** Opening RECORDS PROVIDED block **

/-- The group that stands for a local member: one of the world whose started `COLL` names the entry (R418). -/
def State.memberGroup (s : State) (w handle : Nat) (m : CommMember) : Option Nat :=
  (s.groups.map (·.1)).find? (fun k =>
    decide (s.worldOf k = w) && decide (k % 16 = m.grpid) && decide (s.troupeIndex k = m.trp) &&
      (match (s.group k).collCmd with
       | some c => decide (collComm c.b = handle) && !c.accepted
       | none => false))

/-- One step of a collective's reduction, on encodings of an element (R222). The engine reduces with no FMT of a member's:
subnormals are kept, whatever FZ32 and FZ16 say (R60; DESIGN CHOICE, entry 57). -/
def collStep (op a b : Nat) : Nat × Word32 :=
  match op with
  | 0 => fadd32 0 a b
  | 1 => ((a + b) % 2 ^ 32, 0)
  | 2 => fchoose32 0 true a b
  | 3 => fchoose32 0 false a b
  | _ =>
    let x := readVal 0 .bf16 a
    let y := readVal 0 .bf16 b
    xRound .bf16 { rm := 0 } (xAdd false x.1 y.1)

/-- The reduction of the members' elements at one place, in an order that is not fixed (R79, R222). -/
def collReduce (op e free j : Nat) (srcs : List (List Byte)) : List Byte :=
  natBytes e (combineAny (collStep op) 256 (64 * (free + 4 * j)) (srcs.map (fun l => fieldAt l (e * j) e)) 0).1

/-- The reductions of `n` places from place `lo` on. -/
def collReduceAll (op e free lo n : Nat) (srcs : List (List Byte)) : List Byte :=
  (List.range n).flatMap (fun j => collReduce op e free (lo + j) srcs)

/-- Bytes that a member contributes to a collective of `m` members. -/
def collSourceBytes (mode : CollMode) (b : Word64) (m : Nat) : Nat :=
  match mode with
  | .redscat => collCount b * m * collElem b
  | _ => collCount b * collElem b

/-- What member `i` receives (R222). -/
def collResult (mode : CollMode) (b : Word64) (free i : Nat) (srcs : List (List Byte)) : List Byte :=
  let n := collCount b
  match mode with
  | .allred => collReduceAll (collOp b) (collElem b) free 0 n srcs
  | .redscat => collReduceAll (collOp b) (collElem b) free (i * n) n srcs
  | .allgth => srcs.flatten
  | .bcast => srcs.getD (collRoot b) []

/-- The poisoned bytes of what member `i` receives (R339): of a reduction, the elements to which a poisoned one
contributes. -/
def collHurt (mode : CollMode) (b : Word64) (i : Nat) (srcs : List (List Bool)) : List Nat :=
  let n := collCount b
  let e := collElem b
  let place (lo : Nat) : List Nat := (List.range (n * e)).filter (fun j =>
    srcs.any (fun l => (List.range e).any (fun k => l.getD (e * (lo + j / e) + k) false)))
  let marks (l : List Bool) : List Nat := ((indexed l).filter (·.2)).map (·.1)
  match mode with
  | .allred => place 0
  | .redscat => place (i * n)
  | .allgth => marks srcs.flatten
  | .bcast => marks (srcs.getD (collRoot b) [])

/-- The mode of a collective. -/
def Cmd.collMode (c : Cmd) : Option CollMode :=
  match c.op with
  | .coll m => some m
  | _ => none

** Closing RECORDS PROVIDED block **

In the material above, find every line with the word "that" and show it.

/-- The group that stands for a local member: one of the world whose started `COLL` names the entry (R418). -/
/-- The reduction of the members' elements at one place, in an order that is not fixed (R79, R222). -/
/-- Bytes that a member contributes to a collective of `m` members. -/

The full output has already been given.